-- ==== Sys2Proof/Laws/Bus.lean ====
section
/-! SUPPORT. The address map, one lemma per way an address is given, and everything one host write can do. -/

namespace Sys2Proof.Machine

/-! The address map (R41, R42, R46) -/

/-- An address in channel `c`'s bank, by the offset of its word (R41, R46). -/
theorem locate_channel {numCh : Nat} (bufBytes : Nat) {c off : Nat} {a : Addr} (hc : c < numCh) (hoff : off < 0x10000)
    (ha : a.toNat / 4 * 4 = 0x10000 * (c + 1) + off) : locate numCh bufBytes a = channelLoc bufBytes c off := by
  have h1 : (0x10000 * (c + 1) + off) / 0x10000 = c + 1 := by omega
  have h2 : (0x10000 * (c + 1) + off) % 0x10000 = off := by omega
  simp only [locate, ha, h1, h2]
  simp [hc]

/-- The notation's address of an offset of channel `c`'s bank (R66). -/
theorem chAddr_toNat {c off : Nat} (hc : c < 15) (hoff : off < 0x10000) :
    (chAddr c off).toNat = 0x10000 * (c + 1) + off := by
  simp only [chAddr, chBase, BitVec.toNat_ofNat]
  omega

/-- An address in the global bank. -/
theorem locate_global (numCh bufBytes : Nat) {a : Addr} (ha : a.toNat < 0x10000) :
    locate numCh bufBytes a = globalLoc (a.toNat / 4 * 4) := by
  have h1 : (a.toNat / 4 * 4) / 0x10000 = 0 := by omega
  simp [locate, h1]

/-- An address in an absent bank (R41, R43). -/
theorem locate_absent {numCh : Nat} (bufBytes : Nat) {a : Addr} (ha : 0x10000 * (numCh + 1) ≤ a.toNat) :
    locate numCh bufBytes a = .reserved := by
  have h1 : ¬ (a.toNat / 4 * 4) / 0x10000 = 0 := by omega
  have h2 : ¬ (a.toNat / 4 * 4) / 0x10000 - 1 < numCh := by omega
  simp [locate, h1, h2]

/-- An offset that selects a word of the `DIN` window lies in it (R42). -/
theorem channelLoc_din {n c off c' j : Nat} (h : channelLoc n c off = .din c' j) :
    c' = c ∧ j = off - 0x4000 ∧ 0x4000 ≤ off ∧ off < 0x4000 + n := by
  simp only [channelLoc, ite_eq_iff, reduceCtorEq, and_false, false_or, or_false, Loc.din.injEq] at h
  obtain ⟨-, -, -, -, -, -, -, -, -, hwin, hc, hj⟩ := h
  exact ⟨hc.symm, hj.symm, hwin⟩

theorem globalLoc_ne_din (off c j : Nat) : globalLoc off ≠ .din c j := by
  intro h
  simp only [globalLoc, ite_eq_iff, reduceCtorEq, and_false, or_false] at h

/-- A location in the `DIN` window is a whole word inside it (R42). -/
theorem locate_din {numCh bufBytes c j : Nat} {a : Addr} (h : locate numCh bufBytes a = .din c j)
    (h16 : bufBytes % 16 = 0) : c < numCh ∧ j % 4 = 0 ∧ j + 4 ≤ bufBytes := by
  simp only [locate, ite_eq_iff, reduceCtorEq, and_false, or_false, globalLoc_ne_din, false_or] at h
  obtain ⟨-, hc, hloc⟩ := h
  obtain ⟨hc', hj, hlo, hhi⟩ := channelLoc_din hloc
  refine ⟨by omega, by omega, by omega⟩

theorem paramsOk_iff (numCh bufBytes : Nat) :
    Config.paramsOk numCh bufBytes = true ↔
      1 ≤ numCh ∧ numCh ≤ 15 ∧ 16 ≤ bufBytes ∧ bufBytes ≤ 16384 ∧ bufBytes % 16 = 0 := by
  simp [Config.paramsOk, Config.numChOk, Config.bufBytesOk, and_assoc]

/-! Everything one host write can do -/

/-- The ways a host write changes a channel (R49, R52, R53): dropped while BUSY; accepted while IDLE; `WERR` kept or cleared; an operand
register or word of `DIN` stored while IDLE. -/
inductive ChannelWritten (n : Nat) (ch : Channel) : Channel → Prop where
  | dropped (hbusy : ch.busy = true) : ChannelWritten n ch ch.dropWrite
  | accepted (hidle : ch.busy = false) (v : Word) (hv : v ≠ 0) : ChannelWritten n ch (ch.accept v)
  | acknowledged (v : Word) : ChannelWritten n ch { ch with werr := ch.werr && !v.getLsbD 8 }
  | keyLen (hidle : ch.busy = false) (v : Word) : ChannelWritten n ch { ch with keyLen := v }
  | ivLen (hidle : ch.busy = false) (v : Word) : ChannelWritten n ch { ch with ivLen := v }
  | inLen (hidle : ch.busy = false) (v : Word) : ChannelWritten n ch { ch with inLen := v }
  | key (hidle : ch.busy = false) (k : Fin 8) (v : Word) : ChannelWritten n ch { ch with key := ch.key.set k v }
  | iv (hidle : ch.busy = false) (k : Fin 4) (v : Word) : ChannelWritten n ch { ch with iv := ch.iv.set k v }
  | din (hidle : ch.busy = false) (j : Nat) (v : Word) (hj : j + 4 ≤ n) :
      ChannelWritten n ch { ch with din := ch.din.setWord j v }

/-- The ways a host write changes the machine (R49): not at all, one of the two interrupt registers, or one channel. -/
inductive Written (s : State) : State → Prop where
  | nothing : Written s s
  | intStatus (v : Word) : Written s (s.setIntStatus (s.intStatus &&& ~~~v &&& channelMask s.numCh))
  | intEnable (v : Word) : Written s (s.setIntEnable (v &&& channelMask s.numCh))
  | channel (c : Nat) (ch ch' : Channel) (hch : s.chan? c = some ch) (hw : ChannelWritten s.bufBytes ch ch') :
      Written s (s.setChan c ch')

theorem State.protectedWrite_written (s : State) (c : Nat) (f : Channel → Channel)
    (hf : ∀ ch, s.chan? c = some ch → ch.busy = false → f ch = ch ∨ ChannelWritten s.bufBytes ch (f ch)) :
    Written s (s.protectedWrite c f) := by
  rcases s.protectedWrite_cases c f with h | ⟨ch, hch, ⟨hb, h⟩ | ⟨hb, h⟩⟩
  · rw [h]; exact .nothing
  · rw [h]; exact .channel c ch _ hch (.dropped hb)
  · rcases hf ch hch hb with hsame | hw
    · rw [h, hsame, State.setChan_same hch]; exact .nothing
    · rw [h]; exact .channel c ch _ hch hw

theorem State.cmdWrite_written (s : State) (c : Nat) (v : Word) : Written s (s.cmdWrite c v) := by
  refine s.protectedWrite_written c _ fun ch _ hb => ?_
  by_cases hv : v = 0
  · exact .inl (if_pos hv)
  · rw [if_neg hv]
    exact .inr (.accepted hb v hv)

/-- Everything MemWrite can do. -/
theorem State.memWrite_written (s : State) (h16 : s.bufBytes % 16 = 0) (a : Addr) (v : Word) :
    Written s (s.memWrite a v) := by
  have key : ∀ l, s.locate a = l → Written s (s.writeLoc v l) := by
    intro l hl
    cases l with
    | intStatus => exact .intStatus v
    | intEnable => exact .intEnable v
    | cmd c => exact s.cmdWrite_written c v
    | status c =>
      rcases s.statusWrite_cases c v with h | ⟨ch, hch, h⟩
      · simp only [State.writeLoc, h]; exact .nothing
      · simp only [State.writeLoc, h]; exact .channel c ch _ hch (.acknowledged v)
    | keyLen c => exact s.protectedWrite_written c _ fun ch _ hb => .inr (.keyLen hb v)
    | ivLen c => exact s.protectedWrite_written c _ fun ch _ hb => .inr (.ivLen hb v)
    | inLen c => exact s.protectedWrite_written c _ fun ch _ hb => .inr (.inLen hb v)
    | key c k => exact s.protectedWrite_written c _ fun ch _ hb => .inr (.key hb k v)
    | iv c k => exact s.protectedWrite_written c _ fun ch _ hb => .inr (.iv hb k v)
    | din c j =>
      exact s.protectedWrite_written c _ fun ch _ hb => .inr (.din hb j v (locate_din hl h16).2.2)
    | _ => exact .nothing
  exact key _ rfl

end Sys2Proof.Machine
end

--

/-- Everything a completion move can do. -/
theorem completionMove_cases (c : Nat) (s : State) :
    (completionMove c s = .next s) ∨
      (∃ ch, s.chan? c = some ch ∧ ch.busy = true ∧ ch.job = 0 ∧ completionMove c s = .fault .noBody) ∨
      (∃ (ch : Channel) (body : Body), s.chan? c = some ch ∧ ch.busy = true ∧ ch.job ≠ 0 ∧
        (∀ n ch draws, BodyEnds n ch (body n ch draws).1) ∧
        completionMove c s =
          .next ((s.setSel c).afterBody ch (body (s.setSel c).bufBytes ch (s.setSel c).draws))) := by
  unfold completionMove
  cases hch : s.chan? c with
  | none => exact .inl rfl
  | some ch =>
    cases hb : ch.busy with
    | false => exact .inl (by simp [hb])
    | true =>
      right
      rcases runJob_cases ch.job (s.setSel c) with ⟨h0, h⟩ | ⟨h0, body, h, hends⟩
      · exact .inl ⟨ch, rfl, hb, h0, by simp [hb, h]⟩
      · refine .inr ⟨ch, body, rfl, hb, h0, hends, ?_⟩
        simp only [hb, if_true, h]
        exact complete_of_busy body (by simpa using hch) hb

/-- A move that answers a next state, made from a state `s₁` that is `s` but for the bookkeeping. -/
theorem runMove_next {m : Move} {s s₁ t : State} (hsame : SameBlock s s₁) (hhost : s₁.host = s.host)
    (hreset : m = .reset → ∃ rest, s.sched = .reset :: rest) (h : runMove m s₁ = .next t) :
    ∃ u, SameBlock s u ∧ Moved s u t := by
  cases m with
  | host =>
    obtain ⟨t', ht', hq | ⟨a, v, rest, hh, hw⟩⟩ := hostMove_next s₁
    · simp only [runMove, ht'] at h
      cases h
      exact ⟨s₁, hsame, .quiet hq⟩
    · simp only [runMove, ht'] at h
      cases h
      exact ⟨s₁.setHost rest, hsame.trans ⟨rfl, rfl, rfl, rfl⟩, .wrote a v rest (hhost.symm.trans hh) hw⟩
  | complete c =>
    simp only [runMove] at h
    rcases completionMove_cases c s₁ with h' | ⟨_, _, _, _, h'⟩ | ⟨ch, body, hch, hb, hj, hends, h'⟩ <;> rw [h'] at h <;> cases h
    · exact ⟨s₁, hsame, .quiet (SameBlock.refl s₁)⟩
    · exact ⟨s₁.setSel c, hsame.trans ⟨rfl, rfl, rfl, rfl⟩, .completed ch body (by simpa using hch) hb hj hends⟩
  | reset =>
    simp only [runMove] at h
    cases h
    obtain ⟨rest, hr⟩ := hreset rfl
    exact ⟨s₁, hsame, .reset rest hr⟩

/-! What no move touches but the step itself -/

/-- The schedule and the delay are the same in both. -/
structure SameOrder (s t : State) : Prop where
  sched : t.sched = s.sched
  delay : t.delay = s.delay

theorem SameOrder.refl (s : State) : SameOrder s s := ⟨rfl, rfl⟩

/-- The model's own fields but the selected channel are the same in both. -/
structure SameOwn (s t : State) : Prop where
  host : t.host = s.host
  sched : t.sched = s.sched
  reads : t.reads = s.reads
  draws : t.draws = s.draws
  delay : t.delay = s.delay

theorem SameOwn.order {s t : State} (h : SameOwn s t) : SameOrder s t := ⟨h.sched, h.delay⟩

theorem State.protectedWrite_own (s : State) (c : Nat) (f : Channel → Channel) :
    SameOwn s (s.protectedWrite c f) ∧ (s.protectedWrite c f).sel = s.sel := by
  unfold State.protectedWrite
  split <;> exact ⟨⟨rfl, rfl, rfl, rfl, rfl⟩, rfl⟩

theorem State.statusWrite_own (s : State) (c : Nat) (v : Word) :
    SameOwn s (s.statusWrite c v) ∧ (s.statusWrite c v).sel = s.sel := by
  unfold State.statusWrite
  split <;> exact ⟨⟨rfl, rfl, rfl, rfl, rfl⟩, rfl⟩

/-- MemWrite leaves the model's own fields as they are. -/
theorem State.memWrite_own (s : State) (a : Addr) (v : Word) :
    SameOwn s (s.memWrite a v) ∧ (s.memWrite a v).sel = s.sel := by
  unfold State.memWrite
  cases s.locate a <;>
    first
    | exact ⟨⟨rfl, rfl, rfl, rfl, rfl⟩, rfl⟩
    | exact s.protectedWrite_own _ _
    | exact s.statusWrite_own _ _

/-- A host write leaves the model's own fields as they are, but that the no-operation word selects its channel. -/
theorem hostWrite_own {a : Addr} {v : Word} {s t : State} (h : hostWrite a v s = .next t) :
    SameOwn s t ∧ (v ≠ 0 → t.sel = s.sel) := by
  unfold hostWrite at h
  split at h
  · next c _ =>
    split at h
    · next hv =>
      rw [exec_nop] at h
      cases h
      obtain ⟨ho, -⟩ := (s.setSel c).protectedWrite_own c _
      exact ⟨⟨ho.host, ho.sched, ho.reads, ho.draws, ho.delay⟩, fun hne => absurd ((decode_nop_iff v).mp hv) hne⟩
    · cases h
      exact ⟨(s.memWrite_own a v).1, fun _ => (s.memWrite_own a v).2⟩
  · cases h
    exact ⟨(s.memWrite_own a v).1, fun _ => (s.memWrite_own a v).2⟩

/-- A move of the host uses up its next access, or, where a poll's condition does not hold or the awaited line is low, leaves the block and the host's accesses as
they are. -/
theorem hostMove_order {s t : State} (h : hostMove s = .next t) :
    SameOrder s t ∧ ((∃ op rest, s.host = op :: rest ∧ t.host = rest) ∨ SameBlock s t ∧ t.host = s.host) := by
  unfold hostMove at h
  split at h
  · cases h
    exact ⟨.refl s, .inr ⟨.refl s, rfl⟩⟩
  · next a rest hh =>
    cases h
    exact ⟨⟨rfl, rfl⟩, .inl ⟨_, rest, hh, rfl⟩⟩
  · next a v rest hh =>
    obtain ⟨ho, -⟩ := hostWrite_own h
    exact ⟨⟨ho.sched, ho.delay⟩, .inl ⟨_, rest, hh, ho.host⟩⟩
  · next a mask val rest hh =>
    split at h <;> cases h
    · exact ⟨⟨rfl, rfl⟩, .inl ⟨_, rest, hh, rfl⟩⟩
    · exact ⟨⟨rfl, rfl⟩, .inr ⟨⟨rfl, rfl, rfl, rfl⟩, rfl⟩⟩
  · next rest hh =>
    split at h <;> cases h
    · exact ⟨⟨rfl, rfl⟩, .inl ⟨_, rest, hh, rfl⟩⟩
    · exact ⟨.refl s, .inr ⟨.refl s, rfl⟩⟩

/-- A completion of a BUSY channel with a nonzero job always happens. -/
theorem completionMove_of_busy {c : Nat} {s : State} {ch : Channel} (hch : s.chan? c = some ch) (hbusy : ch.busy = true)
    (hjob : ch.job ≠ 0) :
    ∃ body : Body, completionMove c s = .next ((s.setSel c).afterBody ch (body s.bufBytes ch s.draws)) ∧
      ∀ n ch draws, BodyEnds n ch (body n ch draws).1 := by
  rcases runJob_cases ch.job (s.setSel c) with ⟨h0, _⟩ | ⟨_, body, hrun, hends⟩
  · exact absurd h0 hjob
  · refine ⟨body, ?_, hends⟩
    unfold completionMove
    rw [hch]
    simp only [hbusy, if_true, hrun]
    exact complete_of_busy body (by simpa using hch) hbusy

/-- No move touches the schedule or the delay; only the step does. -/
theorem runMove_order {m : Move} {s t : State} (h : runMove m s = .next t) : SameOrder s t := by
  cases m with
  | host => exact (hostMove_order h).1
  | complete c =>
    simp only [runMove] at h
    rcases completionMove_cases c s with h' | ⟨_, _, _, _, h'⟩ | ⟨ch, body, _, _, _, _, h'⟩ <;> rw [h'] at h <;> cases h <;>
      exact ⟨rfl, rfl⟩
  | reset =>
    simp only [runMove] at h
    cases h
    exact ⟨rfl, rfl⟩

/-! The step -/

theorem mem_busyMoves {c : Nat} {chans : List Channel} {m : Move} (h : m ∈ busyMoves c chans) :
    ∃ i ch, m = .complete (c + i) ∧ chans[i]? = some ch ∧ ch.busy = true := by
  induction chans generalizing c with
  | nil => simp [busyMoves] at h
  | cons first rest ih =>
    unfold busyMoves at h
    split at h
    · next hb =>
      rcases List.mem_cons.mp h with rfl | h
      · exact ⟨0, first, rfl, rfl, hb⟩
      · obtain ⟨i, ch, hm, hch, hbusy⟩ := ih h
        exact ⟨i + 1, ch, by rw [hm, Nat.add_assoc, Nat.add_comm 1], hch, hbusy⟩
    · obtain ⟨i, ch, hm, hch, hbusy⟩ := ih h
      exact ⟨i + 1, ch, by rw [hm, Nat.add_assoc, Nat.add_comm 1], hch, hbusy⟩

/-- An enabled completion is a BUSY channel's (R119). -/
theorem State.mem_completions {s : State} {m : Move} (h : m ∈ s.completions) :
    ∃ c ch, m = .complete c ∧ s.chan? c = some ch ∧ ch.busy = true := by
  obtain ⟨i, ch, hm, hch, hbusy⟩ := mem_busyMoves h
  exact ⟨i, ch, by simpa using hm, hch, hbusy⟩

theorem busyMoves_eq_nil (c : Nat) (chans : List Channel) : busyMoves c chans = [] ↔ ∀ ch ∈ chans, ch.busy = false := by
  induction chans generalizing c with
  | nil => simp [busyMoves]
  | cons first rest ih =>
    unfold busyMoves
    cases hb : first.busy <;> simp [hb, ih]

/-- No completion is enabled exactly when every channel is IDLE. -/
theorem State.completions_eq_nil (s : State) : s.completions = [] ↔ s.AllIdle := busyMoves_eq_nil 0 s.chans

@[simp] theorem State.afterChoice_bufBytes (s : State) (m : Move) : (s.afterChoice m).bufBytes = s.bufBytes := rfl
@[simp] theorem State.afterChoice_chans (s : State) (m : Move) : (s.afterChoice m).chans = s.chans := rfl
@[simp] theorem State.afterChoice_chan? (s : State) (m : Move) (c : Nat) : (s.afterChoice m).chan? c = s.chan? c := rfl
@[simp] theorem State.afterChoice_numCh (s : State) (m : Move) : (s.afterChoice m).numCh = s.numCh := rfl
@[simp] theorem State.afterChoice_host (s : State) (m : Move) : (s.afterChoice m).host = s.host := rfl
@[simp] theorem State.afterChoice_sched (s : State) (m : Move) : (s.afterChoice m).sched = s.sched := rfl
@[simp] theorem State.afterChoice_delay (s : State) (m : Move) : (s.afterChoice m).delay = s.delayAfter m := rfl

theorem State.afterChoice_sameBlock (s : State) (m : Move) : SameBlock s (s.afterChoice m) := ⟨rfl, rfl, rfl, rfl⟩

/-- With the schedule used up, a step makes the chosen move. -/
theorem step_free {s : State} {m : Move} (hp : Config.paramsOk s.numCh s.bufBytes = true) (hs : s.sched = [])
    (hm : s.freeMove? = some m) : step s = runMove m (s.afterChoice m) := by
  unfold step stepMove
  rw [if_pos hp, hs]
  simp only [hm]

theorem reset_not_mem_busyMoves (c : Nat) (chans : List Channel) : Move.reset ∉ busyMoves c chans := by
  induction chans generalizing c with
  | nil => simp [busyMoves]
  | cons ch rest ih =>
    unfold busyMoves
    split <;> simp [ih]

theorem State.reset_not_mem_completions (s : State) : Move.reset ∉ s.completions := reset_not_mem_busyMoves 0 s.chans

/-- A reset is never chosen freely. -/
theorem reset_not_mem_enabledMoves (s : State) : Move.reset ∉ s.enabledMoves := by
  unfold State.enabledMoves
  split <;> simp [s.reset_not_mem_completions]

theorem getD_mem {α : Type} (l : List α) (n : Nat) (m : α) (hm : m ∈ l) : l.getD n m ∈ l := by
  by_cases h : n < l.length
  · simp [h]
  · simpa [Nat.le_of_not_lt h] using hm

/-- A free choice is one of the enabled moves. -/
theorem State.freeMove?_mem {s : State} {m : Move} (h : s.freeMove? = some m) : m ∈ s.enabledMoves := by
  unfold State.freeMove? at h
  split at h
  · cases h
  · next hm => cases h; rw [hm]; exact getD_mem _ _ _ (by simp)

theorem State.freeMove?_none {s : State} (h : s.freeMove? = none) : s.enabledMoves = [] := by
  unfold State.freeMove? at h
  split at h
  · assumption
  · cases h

* **TASK INSTRUCTIONS**
Would you please write out, exactly and with no other lines, the stretch of the listing above from the line containing "SameOwn s (s.memWrite" through the line containing "(h : hostWrite"?

* **FINISHED TASK**
    SameOwn s (s.memWrite a v) ∧ (s.memWrite a v).sel = s.sel := by
  unfold State.memWrite
  cases s.locate a <;>
    first
    | exact ⟨⟨rfl, rfl, rfl, rfl, rfl⟩, rfl⟩
    | exact s.protectedWrite_own _ _
    | exact s.statusWrite_own _ _

/-- A host write leaves the model's own fields as they are, but that the no-operation word selects its channel. -/
theorem hostWrite_own {a : Addr} {v : Word} {s t : State} (h : hostWrite a v s = .next t) :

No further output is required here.